Belediye değişirse çok şey değişiyormuş. Pekala neden değişmesin istediler? ‘Parsel parsel satıyorlardı.’ Ankara halkının 16 milyar lirasını götürüp dinozor parkına yatırıyorlardı. Buradan birileri rant kazanıyordu, istediklerine imar rantı veriyorlardı. Ankara’ya giriş çıkışlarda kapılar var, ne işe yarıyorsa… Onlara ödenen para bugünün parası ile 350 milyon lira. Yani, vatandaşın parasını har vurup harman savuruyorlardı. İşte, bizler Millet İttifakı olarak sizlerden gelen paranın bir kuruşunu israf etmeden, tam da yerli yerine harcamaya çalışıyoruz. Kimin neye muhtaçlığı var, oradayız. Ankara için şunu sav etmişlerdi, bizim çılgın projelerimiz yok. Vatandaşın parasını boşa harcamak istemiyoruz. En büyük projemiz Ankara halkını güçlü etmek demiştik. Ankara 35 bin çiftçiye verdiğimiz tohum, sıvı gübre üzere takviyelerle, mazot parası üzere takviyelerle, onlara 600 milyon lira üzere bir takviyede bulunduk dört yılda. Lakin geçen yıl itibariyle 35 bin çiftçinin cebine 4 buçuk milyar lira para girdi. İşte belediyecilik budur.

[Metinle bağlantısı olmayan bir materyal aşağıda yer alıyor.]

theorem keeps_execLaneLoopSlip : ∀ a0, Keeps s0 s → KeepsOut s0 (execLaneLoopSlip a0 s) := by
  intro a0 h
  unfold execLaneLoopSlip
  repeat' first
    | with_reducible assumption
    | with_reducible apply keeps_loopSlip
    | with_reducible apply KeepsOut.next
    | with_reducible exact KeepsOut.refused
    | with_reducible apply KeepsOut.ite
    | with_reducible apply Keeps.ite
    | intro _

theorem keeps_prbsLock : ∀ a0 a1, Keeps s0 s → Keeps s0 (prbsLock a0 a1 s) := by
  intro a0 a1 h
  unfold prbsLock
  repeat' first
    | with_reducible assumption
    | with_reducible apply keeps_okSync
    | with_reducible apply keeps_modSd
    | with_reducible apply Keeps.ite
    | with_reducible refine Keeps.snd (by assumption) ?_
    | with_reducible refine Keeps.fst (by assumption) ?_
    | fail_if_no_progress ((with_reducible apply Keeps.upd) <;> try rfl)
    | intro _
    | split

theorem keeps_execPrbsCheckerLock : ∀ a0 a1, Keeps s0 s → KeepsOut s0 (execPrbsCheckerLock a0 a1 s) := by
  intro a0 a1 h
  unfold execPrbsCheckerLock
  repeat' first
    | with_reducible assumption
    | with_reducible apply keeps_prbsLock
    | with_reducible apply KeepsOut.next
    | with_reducible exact KeepsOut.refused
    | with_reducible apply KeepsOut.ite
    | with_reducible apply Keeps.ite
    | intro _

theorem keeps_prbsLoss : ∀ a0 a1 a2 a3, Keeps s0 s → Keeps s0 (prbsLoss a0 a1 a2 a3 s) := by
  intro a0 a1 a2 a3 h
  unfold prbsLoss
  repeat' first
    | with_reducible assumption
    | with_reducible apply keeps_modSd
    | with_reducible apply Keeps.ite
    | intro _

theorem keeps_execPrbsCheckerLoss : ∀ a0 a1 a2, Keeps s0 s → KeepsOut s0 (execPrbsCheckerLoss a0 a1 a2 s) := by
  intro a0 a1 a2 h
  unfold execPrbsCheckerLoss
  repeat' first
    | with_reducible assumption
    | with_reducible apply keeps_prbsLoss
    | with_reducible apply KeepsOut.next
    | with_reducible exact KeepsOut.refused
    | with_reducible apply KeepsOut.ite
    | with_reducible apply Keeps.ite
    | intro _

theorem keeps_serdesFail : ∀ a0, Keeps s0 s → Keeps s0 (serdesFail a0 s) := by
  intro a0 h
  unfold serdesFail
  repeat' first
    | with_reducible assumption
    | with_reducible apply keeps_raise
    | with_reducible apply keeps_laneSync
    | with_reducible apply keeps_modSd
    | with_reducible apply Keeps.ite
    | intro _

theorem keeps_bodyLaneDefectSet : ∀ a0, Keeps s0 s → KeepsRes s0 (bodyLaneDefectSet a0 s) := by
  intro a0 h
  unfold bodyLaneDefectSet
  repeat' first
    | with_reducible assumption
    | with_reducible apply keeps_done
    | with_reducible apply keeps_modDef

theorem keeps_bodyLaneDefectGet : ∀ a0, Keeps s0 s → KeepsRes s0 (bodyLaneDefectGet a0 s) := by
  intro a0 h
  unfold bodyLaneDefectGet
  repeat' first
    | with_reducible assumption
    | with_reducible apply keeps_modDef
    | with_reducible apply KeepsRes.reply
    | with_reducible apply KeepsRes.wait
    | with_reducible apply KeepsRes.queued
    | with_reducible apply KeepsRes.ite
    | with_reducible apply Keeps.ite
    | intro _

theorem keeps_fenceLanes : ∀ a0, Keeps s0 s → Keeps s0 (fenceLanes a0 s) := by
  intro a0 h
  unfold fenceLanes
  repeat' first
    | with_reducible assumption
    | with_reducible apply keeps_setCond
    | with_reducible apply keeps_alignDrop
    | with_reducible apply keeps_chkStop
    | with_reducible apply keeps_laneSync
    | with_reducible apply keeps_modSd
    | with_reducible refine Keeps.foldl (fun u x hu => ?_) _ ?_
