theorem keeps_rrFrame : ∀ a0 a1, Keeps s0 s → Keeps s0 (rrFrame a0 a1 s) := by
  intro a0 a1 h
  unfold rrFrame
  repeat' first
    | with_reducible assumption
    | with_reducible apply keeps_setGroup
    | with_reducible apply keeps_protEval
    | with_reducible apply Keeps.ite
    | intro _

theorem keeps_rrSection : ∀ a0, Keeps s0 s → Keeps s0 (rrSection a0 s) := by
  intro a0 h
  unfold rrSection
  repeat' first
    | with_reducible assumption
    | with_reducible apply keeps_setGroup
    | with_reducible apply keeps_rrFrame
    | with_reducible apply Keeps.ite
    | intro _

theorem keeps_rrHook : ∀ a0 a1, Keeps s0 s → Keeps s0 (rrHook a0 a1 s) := by
  intro a0 a1 h
  unfold rrHook
  repeat' first
    | with_reducible assumption
    | with_reducible apply keeps_rrSection
    | with_reducible apply Keeps.ite
    | with_reducible refine Keeps.foldl (fun u x hu => ?_) _ ?_
    | intro _

theorem keeps_execSectionDecoded : ∀ a0 a1, Keeps s0 s → KeepsOut s0 (execSectionDecoded a0 a1 s) := by
  intro a0 a1 h
  unfold execSectionDecoded
  repeat' first
    | with_reducible assumption
    | with_reducible apply keeps_protSync
    | with_reducible apply keeps_rrHook
    | with_reducible apply keeps_sectionDecoded
    | with_reducible apply KeepsOut.next
    | with_reducible exact KeepsOut.refused
    | with_reducible apply KeepsOut.ite
    | with_reducible apply Keeps.ite
    | intro _

theorem keeps_groupEnable : ∀ a0 a1, Keeps s0 s → Keeps s0 (groupEnable a0 a1 s) := by
  intro a0 a1 h
  unfold groupEnable
  repeat' first
    | with_reducible assumption
    | with_reducible apply keeps_protEval
    | with_reducible apply keeps_protTrack
    | with_reducible apply keeps_setGroup
    | with_reducible apply keeps_modGroup

theorem keeps_groupChange : ∀ a0 a1, Keeps s0 s → Keeps s0 (groupChange a0 a1 s) := by
  intro a0 a1 h
  unfold groupChange
  repeat' first
    | with_reducible assumption
    | with_reducible apply keeps_protEval
    | with_reducible apply keeps_setGroup

theorem keeps_groupDisable : ∀ a0, Keeps s0 s → Keeps s0 (groupDisable a0 s) := by
  intro a0 h
  unfold groupDisable
  repeat' first
    | with_reducible assumption
    | with_reducible apply keeps_setGroup
    | with_reducible apply keeps_protHeld
    | with_reducible apply keeps_protEval
    | with_reducible apply Keeps.ite
    | with_reducible refine Keeps.foldl (fun u x hu => ?_) _ ?_
    | with_reducible refine Keeps.foldlFst (fun u x hu => ?_) _ ?_
    | with_reducible refine Keeps.foldlSnd (fun u x hu => ?_) _ ?_
    | with_reducible refine Keeps.snd (by assumption) ?_
    | with_reducible refine Keeps.fst (by assumption) ?_
    | fail_if_no_progress ((with_reducible apply Keeps.upd) <;> try rfl)
    | intro _
    | split
    | dsimp only

theorem keeps_bodyProtGroupSet : ∀ a0, Keeps s0 s → KeepsRes s0 (bodyProtGroupSet a0 s) := by
  intro a0 h
  unfold bodyProtGroupSet
  repeat' first
    | with_reducible assumption
    | with_reducible apply keeps_groupDisable
    | with_reducible apply keeps_refuse
    | with_reducible apply keeps_groupChange
    | with_reducible apply keeps_groupEnable
    | with_reducible apply KeepsRes.reply
    | with_reducible apply KeepsRes.wait
    | with_reducible apply KeepsRes.queued
    | with_reducible apply KeepsRes.ite
    | with_reducible apply Keeps.ite
    | intro _

theorem keeps_bodyProtCmd : ∀ a0, Keeps s0 s → KeepsRes s0 (bodyProtCmd a0 s) := by
  intro a0 h
  unfold bodyProtCmd
  repeat' first
    | with_reducible assumption
    | with_reducible apply keeps_refuse
    | with_reducible apply keeps_raise
    | with_reducible apply keeps_protEval
    | with_reducible apply keeps_modSet
    | with_reducible apply KeepsRes.reply
    | with_reducible apply KeepsRes.wait
    | with_reducible apply KeepsRes.queued
    | with_reducible apply KeepsRes.ite
    | with_reducible apply Keeps.ite
    | intro _

theorem keeps_bodyProtGet : ∀ a0, Keeps s0 s → KeepsRes s0 (bodyProtGet a0 s) := by
  intro a0 h
  unfold bodyProtGet
  repeat' first
    | with_reducible assumption
    | with_reducible apply keeps_setGroup
    | with_reducible apply KeepsRes.reply
    | with_reducible apply KeepsRes.wait
    | with_reducible apply KeepsRes.queued
    | with_reducible apply KeepsRes.ite
    | with_reducible apply Keeps.ite
    | intro _

/-! ## Machine/Matrix.lean -/

theorem keeps_burstLock : ∀ a0 a1, Keeps s0 s → Keeps s0 (burstLock a0 a1 s) := by
  intro a0 a1 h
  unfold burstLock
  repeat' first
    | with_reducible assumption
    | with_reducible apply Keeps.ite
    | fail_if_no_progress ((with_reducible apply Keeps.upd) <;> try rfl)
    | intro _

theorem keeps_burstRead : ∀ a0 a1, Keeps s0 s → Keeps s0 (burstRead a0 a1 s) := by
  intro a0 a1 h
  unfold burstRead
  repeat' first
    | with_reducible assumption
    | fail_if_no_progress ((with_reducible apply Keeps.upd) <;> try rfl)

theorem keeps_burstError : ∀ a0, Keeps s0 s → Keeps s0 (burstError a0 s) := by
  intro a0 h
  unfold burstError
  repeat' first
    | with_reducible assumption
    | with_reducible apply keeps_raise
    | with_reducible apply keeps_burstRead

theorem keeps_freeBytes : ∀ a0 a1, Keeps s0 s → Keeps s0 (freeBytes a0 a1 s).2 := by
  intro a0 a1 h
  unfold freeBytes
  repeat' first
    | with_reducible assumption
    | fail_if_no_progress ((with_reducible apply Keeps.upd) <;> try rfl)
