/-! ## Machine/Dispatch.lean -/

theorem keepsInv_exec (i : Instr) (s : State) : KeepsInvOut s (exec i s) :=
  match i with
  | .sysNop p => (keeps_execSysNop p (Keeps.refl s)).toInv
  | .sysAbort p => (keeps_execSysAbort p (Keeps.refl s)).toInv
  | .sysModeSet p => (keeps_execSysModeSet p (Keeps.refl s)).toInv
  | .sysModeGet p => (keeps_execSysModeGet p (Keeps.refl s)).toInv
  | .sysFenceSet p => (keeps_execSysFenceSet p (Keeps.refl s)).toInv
  | .sysAuthSet p => (keeps_execSysAuthSet p (Keeps.refl s)).toInv
  | .sysIoSet p => (keeps_execSysIoSet p (Keeps.refl s)).toInv
  | .sysIoGet p => (keeps_execSysIoGet p (Keeps.refl s)).toInv
  | .laneFrameSet p => (keeps_execLaneFrameSet p (Keeps.refl s)).toInv
  | .laneFrameGet p => (keeps_execLaneFrameGet p (Keeps.refl s)).toInv
  | .laneSeedSet p => (keeps_execLaneSeedSet p (Keeps.refl s)).toInv
  | .laneMsgSend p => (keeps_execLaneMsgSend p (Keeps.refl s)).toInv
  | .laneMsgRead p => (keeps_execLaneMsgRead p (Keeps.refl s)).toInv
  | .laneAlignSet p => (keeps_execLaneAlignSet p (Keeps.refl s)).toInv
  | .laneAlignGet p => (keeps_execLaneAlignGet p (Keeps.refl s)).toInv
  | .laneDefectSet p => (keeps_execLaneDefectSet p (Keeps.refl s)).toInv
  | .laneDefectGet p => (keeps_execLaneDefectGet p (Keeps.refl s)).toInv
  | .laneTxSet p => (keeps_execLaneTxSet p (Keeps.refl s)).toInv
  | .laneRxSet p => (keeps_execLaneRxSet p (Keeps.refl s)).toInv
  | .laneSerdesGet p => (keeps_execLaneSerdesGet p (Keeps.refl s)).toInv
  | .laneLoopSet p => (keeps_execLaneLoopSet p (Keeps.refl s)).toInv
  | .tribMapLoad p => (keeps_execTribMapLoad p (Keeps.refl s)).toInv
  | .tribSet p => (keeps_execTribSet p (Keeps.refl s)).toInv
  | .tribGet p => (keeps_execTribGet p (Keeps.refl s)).toInv
  | .tribTimingSet p => (keeps_execTribTimingSet p (Keeps.refl s)).toInv
  | .tribDefectProfileSet p => (keeps_execTribDefectProfileSet p (Keeps.refl s)).toInv
  | .tribDefectSet p => (keeps_execTribDefectSet p (Keeps.refl s)).toInv
  | .tribDefectGet p => (keeps_execTribDefectGet p (Keeps.refl s)).toInv
  | .accordSet p => (keeps_execAccordSet p (Keeps.refl s)).toInv
  | .accordMemberSet p => (keeps_execAccordMemberSet p (Keeps.refl s)).toInv
  | .accordGet p => (keeps_execAccordGet p (Keeps.refl s)).toInv
  | .accordStoreGet p => (keeps_execAccordStoreGet p (Keeps.refl s)).toInv
  | .connSet p => (keeps_execConnSet p (Keeps.refl s)).toInv
  | .connGet p => (keeps_execConnGet p (Keeps.refl s)).toInv
  | .connLoad p => (keeps_execConnLoad p (Keeps.refl s)).toInv
  | .connDelay p => (keeps_execConnDelay p (Keeps.refl s)).toInv
  | .connEqSet p => (keeps_execConnEqSet p (Keeps.refl s)).toInv
  | .connEqGet p => (keeps_execConnEqGet p (Keeps.refl s)).toInv
  | .connOccupancyGet p => (keeps_execConnOccupancyGet p (Keeps.refl s)).toInv
  | .protGroupSet p => (keeps_execProtGroupSet p (Keeps.refl s)).toInv
  | .protCmd p => (keeps_execProtCmd p (Keeps.refl s)).toInv
  | .protGet p => (keeps_execProtGet p (Keeps.refl s)).toInv
  | .timeRefSet p => (keeps_execTimeRefSet p (Keeps.refl s)).toInv
  | .timeRefGet p => (keeps_execTimeRefGet p (Keeps.refl s)).toInv
  | .timeSelSet p => (keeps_execTimeSelSet p (Keeps.refl s)).toInv
  | .timeDpllGet p => (keeps_execTimeDpllGet p (Keeps.refl s)).toInv
  | .timeDpllSteer p => (keeps_execTimeDpllSteer p (Keeps.refl s)).toInv
  | .timeOutSet p => (keeps_execTimeOutSet p (Keeps.refl s)).toInv
  | .timeTodSet p => (keeps_execTimeTodSet p (Keeps.refl s)).toInv
  | .timeTickSet p => (keeps_execTimeTickSet p (Keeps.refl s)).toInv
  | .timeTickGet p => (keeps_execTimeTickGet p (Keeps.refl s)).toInv
  | .sealTxSet p => (keeps_execSealTxSet p (Keeps.refl s)).toInv
  | .sealRxSet p => (keeps_execSealRxSet p (Keeps.refl s)).toInv
  | .sealFlip p => (keeps_execSealFlip p (Keeps.refl s)).toInv
  | .sealGet p => (keeps_execSealGet p (Keeps.refl s)).toInv
  | .ciphKeyLoad p => (keeps_execCiphKeyLoad p (Keeps.refl s)).toInv
  | .ciphKeyErase p => (keeps_execCiphKeyErase p (Keeps.refl s)).toInv
  | .ciphKeyGet p => (keeps_execCiphKeyGet p (Keeps.refl s)).toInv
  | .ciphChanSet p => (keeps_execCiphChanSet p (Keeps.refl s)).toInv
  | .ciphOp p => (keeps_execCiphOp p (Keeps.refl s)).toInv
  | .memTestStart p => (keeps_execMemTestStart p (Keeps.refl s)).toInv
  | .memTestGet p => (keeps_execMemTestGet p (Keeps.refl s)).toInv
  | .memFenceSet p => (keeps_execMemFenceSet p (Keeps.refl s)).toInv
  | .cntSelect p => (keeps_execCntSelect p (Keeps.refl s)).toInv
  | .cntRead p => (keeps_execCntRead p (Keeps.refl s)).toInv
  | .cntDump p => (keeps_execCntDump p (Keeps.refl s)).toInv
  | .evtMark p => (keeps_execEvtMark p (Keeps.refl s)).toInv
  | .evtLogRead p => (keeps_execEvtLogRead p (Keeps.refl s)).toInv
  | .saveConfigSet p => (keeps_execSaveConfigSet p (Keeps.refl s)).toInv
  | .saveGet p => (keeps_execSaveGet p (Keeps.refl s)).toInv
  | .saveTest p => (keeps_execSaveTest p (Keeps.refl s)).toInv
  | .testPrbsSet p => (keeps_execTestPrbsSet p (Keeps.refl s)).toInv
  | .testPrbsGet p => (keeps_execTestPrbsGet p (Keeps.refl s)).toInv
  | .testEyeScan p => (keeps_execTestEyeScan p (Keeps.refl s)).toInv
  | .healthGet p => (keeps_execHealthGet p (Keeps.refl s)).toInv
  | .healthSpareSwap p => (keeps_execHealthSpareSwap p (Keeps.refl s)).toInv
  | .healthSpareGet p => (keeps_execHealthSpareGet p (Keeps.refl s)).toInv
  | .healthCpGet p => (keeps_execHealthCpGet p (Keeps.refl s)).toInv
  | .commandDoorbell ring value => (keeps_execCommandDoorbell ring value (Keeps.refl s)).toInv
  | .replyRingDoorbell value => (keeps_execReplyRingDoorbell value (Keeps.refl s)).toInv
  | .eventConsumerIndexWrite value => (keeps_execEventConsumerIndexWrite value (Keeps.refl s)).toInv
  | .ringEnable ring value => (keeps_execRingEnable ring value (Keeps.refl s)).toInv
  | .ringDisable ring value => (keeps_execRingDisable ring value (Keeps.refl s)).toInv
  | .irqStatusClear value => (keeps_execIrqStatusClear value (Keeps.refl s)).toInv
  | .evtLostRead => (keeps_execEvtLostRead (Keeps.refl s)).toInv
  | .registerWrite offset size value => (keeps_execRegisterWrite offset size value (Keeps.refl s)).toInv
  | .windowMemoryAccess e p ecc => (keeps_execWindowMemoryAccess e p ecc (Keeps.refl s)).toInv
  | .busMatrixBurst reqs target => (keeps_execBusMatrixBurst reqs target (Keeps.refl s)).toInv
  | .matrixLockTimeout target => (keeps_execMatrixLockTimeout target (Keeps.refl s)).toInv
  | .apertureWrite master addr data => (keeps_execApertureWrite master addr data (Keeps.refl s)).toInv
  | .commandDecode ring => (keeps_execCommandDecode ring (Keeps.refl s)).toInv
  | .descriptorRecheck ring chan => (keeps_execDescriptorRecheck ring chan (Keeps.refl s)).toInv
  | .ciphOpStart => (keeps_execCiphOpStart (Keeps.refl s)).toInv
  | .ciphOpResume => (keeps_execCiphOpResume (Keeps.refl s)).toInv
  | .ciphOpComplete => (keeps_execCiphOpComplete (Keeps.refl s)).toInv
  | .eyeScanComplete lane counts centres uv => (keeps_execEyeScanComplete lane counts centres uv (Keeps.refl s)).toInv
  | .memTestComplete repaired unrepaired => (keeps_execMemTestComplete repaired unrepaired (Keeps.refl s)).toInv
  | .grainCycleTick meas => keepsInv_execGrainCycleTick meas s
  | .frameTick meas => keepsInv_execFrameTick meas s
  | .crossoverPass badEntries words => (keeps_execCrossoverPass badEntries words (Keeps.refl s)).toInv
  | .sectionTransmit lane => (keeps_execSectionTransmit lane (Keeps.refl s)).toInv
  | .markerBlockReceived m => (keeps_execMarkerBlockReceived m (Keeps.refl s)).toInv
  | .alignmentLoss lane => (keeps_execAlignmentLoss lane (Keeps.refl s)).toInv
  | .decisionWindowEnd lane => (keeps_execDecisionWindowEnd lane (Keeps.refl s)).toInv
  | .laneAlignRecovery lane => (keeps_execLaneAlignRecovery lane (Keeps.refl s)).toInv
  | .sectionDecoded lane codewords => (keeps_execSectionDecoded lane codewords (Keeps.refl s)).toInv
  | .losWindowEnd lane amplitude => (keeps_execLosWindowEnd lane amplitude (Keeps.refl s)).toInv
  | .cdrLock lane offset => (keeps_execCdrLock lane offset (Keeps.refl s)).toInv
  | .cdrLossOfLock lane => (keeps_execCdrLossOfLock lane (Keeps.refl s)).toInv
  | .goodSetRefresh lane good => (keeps_execGoodSetRefresh lane good (Keeps.refl s)).toInv
  | .laneLoopSlip m => (keeps_execLaneLoopSlip m (Keeps.refl s)).toInv
  | .prbsCheckerLock lane bits => (keeps_execPrbsCheckerLock lane bits (Keeps.refl s)).toInv
  | .prbsCheckerLoss lane bits errors => (keeps_execPrbsCheckerLoss lane bits errors (Keeps.refl s)).toInv
  | .defectDeclare obj bit => (keeps_execDefectDeclare obj bit (Keeps.refl s)).toInv
  | .defectClear obj bit => (keeps_execDefectClear obj bit (Keeps.refl s)).toInv
  | .degWindowEnd ta => (keeps_execDegWindowEnd ta (Keeps.refl s)).toInv
  | .accordRealign accord => (keeps_execAccordRealign accord (Keeps.refl s)).toInv
  | .alignerUnitsReturn => (keeps_execAlignerUnitsReturn (Keeps.refl s)).toInv
  | .connEqLocked bind => (keeps_execConnEqLocked bind (Keeps.refl s)).toInv
  | .connEqLost bind => (keeps_execConnEqLost bind (Keeps.refl s)).toInv
  | .updatePortCommit => (keeps_execUpdatePortCommit (Keeps.refl s)).toInv
  | .protSwitchStart group => (keeps_execProtSwitchStart group (Keeps.refl s)).toInv
  | .protHoldOffExpiry group => (keeps_execProtHoldOffExpiry group (Keeps.refl s)).toInv
  | .protWtrExpiry group => (keeps_execProtWtrExpiry group (Keeps.refl s)).toInv
  | .ftickWordReceived widths => (keeps_execFtickWordReceived widths (Keeps.refl s)).toInv
  | .ppsInEdge phase => (keeps_execPpsInEdge phase (Keeps.refl s)).toInv
  | .todInMessage bytes => (keeps_execTodInMessage bytes (Keeps.refl s)).toInv
  | .todOutMessage => (keeps_execTodOutMessage (Keeps.refl s)).toInv
  | .refActivityLoss ref => (keeps_execRefActivityLoss ref (Keeps.refl s)).toInv
  | .freqMonitorUpdate meas => (keeps_execFreqMonitorUpdate meas (Keeps.refl s)).toInv
  | .macerationExpiry ref => (keeps_execMacerationExpiry ref (Keeps.refl s)).toInv
  | .selectorEvaluation => (keeps_execSelectorEvaluation (Keeps.refl s)).toInv
  | .dpllSwitchTimeout => (keeps_execDpllSwitchTimeout (Keeps.refl s)).toInv
  | .dpllUpdate phase freqErr dpll => (keeps_execDpllUpdate phase freqErr dpll (Keeps.refl s)).toInv
  | .dpllLock => (keeps_execDpllLock (Keeps.refl s)).toInv
  | .drydownUpdate dieTemp => (keeps_execDrydownUpdate dieTemp (Keeps.refl s)).toInv
  | .modelLearnUpdate dieTemp => (keeps_execModelLearnUpdate dieTemp (Keeps.refl s)).toInv
  | .xoFail => (keeps_execXoFail (Keeps.refl s)).toInv
  | .dpllFailure => (keeps_execDpllFailure (Keeps.refl s)).toInv
  | .tickGeneratorFailure => (keeps_execTickGeneratorFailure (Keeps.refl s)).toInv
  | .edgeLinkClockLoss die => (keeps_execEdgeLinkClockLoss die (Keeps.refl s)).toInv
  | .edgeDieFailure die => (keeps_execEdgeDieFailure die (Keeps.refl s)).toInv
  | .keyStoreAlarm causes => (keeps_execKeyStoreAlarm causes (Keeps.refl s)).toInv
  | .guardMeasurement meas => (keeps_execGuardMeasurement meas (Keeps.refl s)).toInv
  | .ioInputSample gpio alm => (keeps_execIoInputSample gpio alm (Keeps.refl s)).toInv
  | .eventAckPhaseEnd key => (keeps_execEventAckPhaseEnd key (Keeps.refl s)).toInv
  | .eventRingWrite => (keeps_execEventRingWrite (Keeps.refl s)).toInv
  | .eventHoldoffExpiry => (keeps_execEventHoldoffExpiry (Keeps.refl s)).toInv
  | .counterTapSample eccBad => (keeps_execCounterTapSample eccBad (Keeps.refl s)).toInv
  | .backgroundTestStripe => (keeps_execBackgroundTestStripe (Keeps.refl s)).toInv
  | .memRepair store kind location => (keeps_execMemRepair store kind location (Keeps.refl s)).toInv
  | .cpHeartbeatTimeout => (keeps_execCpHeartbeatTimeout (Keeps.refl s)).toInv
  | .cpMemoryError uncorrectable => (keeps_execCpMemoryError uncorrectable (Keeps.refl s)).toInv
  | .failoverGapEnd => (keeps_execFailoverGapEnd (Keeps.refl s)).toInv
  | .journalApply => (keeps_execJournalApply (Keeps.refl s)).toInv
  | .standbySelftestPass passed => (keeps_execStandbySelftestPass passed (Keeps.refl s)).toInv
  | .cpDigestExchange matched => (keeps_execCpDigestExchange matched (Keeps.refl s)).toInv
  | .cpRestartComplete cp => (keeps_execCpRestartComplete cp (Keeps.refl s)).toInv
  | .cpRevertHoldoffExpiry => (keeps_execCpRevertHoldoffExpiry (Keeps.refl s)).toInv
  | .svaHeartbeatTimeout => (keeps_execSvaHeartbeatTimeout (Keeps.refl s)).toInv
  | .unitHardFailure pool unit ofSpare => (keeps_execUnitHardFailure pool unit ofSpare (Keeps.refl s)).toInv
  | .spareCutover pool => (keeps_execSpareCutover pool (Keeps.refl s)).toInv
  | .healthWearSample meas => (keeps_execHealthWearSample meas (Keeps.refl s)).toInv
  | .serdesMarginScan lane height width => (keeps_execSerdesMarginScan lane height width (Keeps.refl s)).toInv
  | .capacitorMeasurement dropMv esrDropMv vholdMv => (keeps_execCapacitorMeasurement dropMv esrDropMv vholdMv (Keeps.refl s)).toInv
  | .saveStageRefresh => (keeps_execSaveStageRefresh (Keeps.refl s)).toInv
  | .saveTrigger pwrFail vinLow => (keeps_execSaveTrigger pwrFail vinLow (Keeps.refl s)).toInv
  | .saveComplete => keepsInv_execSaveComplete s
  | .bootStart inp => (keeps_execBootStart inp (Keeps.refl s)).toInv
  | .bootImagePoll => (keeps_execBootImagePoll (Keeps.refl s)).toInv
  | .bootComplete => keepsInv_execBootComplete s
  | .wakeStart inp => (keeps_execWakeStart inp (Keeps.refl s)).toInv
  | .resetAssert => keepsInv_execResetAssert s
  | .perstAssert => (keeps_execPerstAssert (Keeps.refl s)).toInv
  | .railLoss rail => keepsInv_execRailLoss rail s
  | .ppsInEdgeMissing => (keeps_execPpsInEdgeMissing (Keeps.refl s)).toInv
  | .pcieLinkDown => (keeps_execPcieLinkDown (Keeps.refl s)).toInv
  | .journalLag cp => (keeps_execJournalLag cp (Keeps.refl s)).toInv
  | .cceFault => (keeps_execCceFault (Keeps.refl s)).toInv
  | .stripeReturned faults repaired => (keeps_execStripeReturned faults repaired (Keeps.refl s)).toInv
  | .cntDumpBlock ring => (keeps_execCntDumpBlock ring (Keeps.refl s)).toInv
  | .checkpointComplete => (keeps_execCheckpointComplete (Keeps.refl s)).toInv
  | .unitRetestComplete passed => (keeps_execUnitRetestComplete passed (Keeps.refl s)).toInv
  | .adaptationConverged lane => (keeps_execAdaptationConverged lane (Keeps.refl s)).toInv
  | .alarmCauseEnded causes => (keeps_execAlarmCauseEnded causes (Keeps.refl s)).toInv
  | .jtagInstruction j => (keeps_execJtagInstruction j (Keeps.refl s)).toInv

“HÜKÜMETİ DEĞİŞTİRİRSEK KIRSAL KALKINMADA, TOPLUMSAL YARDIMLARDA ÇOK DAHA HOŞ ŞEYLER OLACAK”

Şunu söyleyerek sözlerimi bitiyorum, Ankara Büyükşehir’i yönetirken de seçilmeden evvel ’30 bin nüfuslu belediyenin başkanlığını yaptı’ üzere lafları daima duyduk, ‘İlk ay 50 milyon açıkla başlar’ dediler. Geçmişe yönelik 5 milyarlık faizli borçlarını ödedik. Bir milyar Etraf Bakanlığı’ndan alacağımız var, bir türlü tahsil edemiyoruz. Metro yapılmış bizden evvel, parası kesiliyor. 4 yılda eski mukaveleye nazaran 70 milyon lira kesilmesi gerekirken, şu ana kadar kesilen para 1 milyon 700 lira. Buna karşın Ankara’da her şeye yetişiyoruz… Hükümeti değiştirirsek kırsal kalkınmada, toplumsal yardımlarda çok daha güzel şeyler olacak.”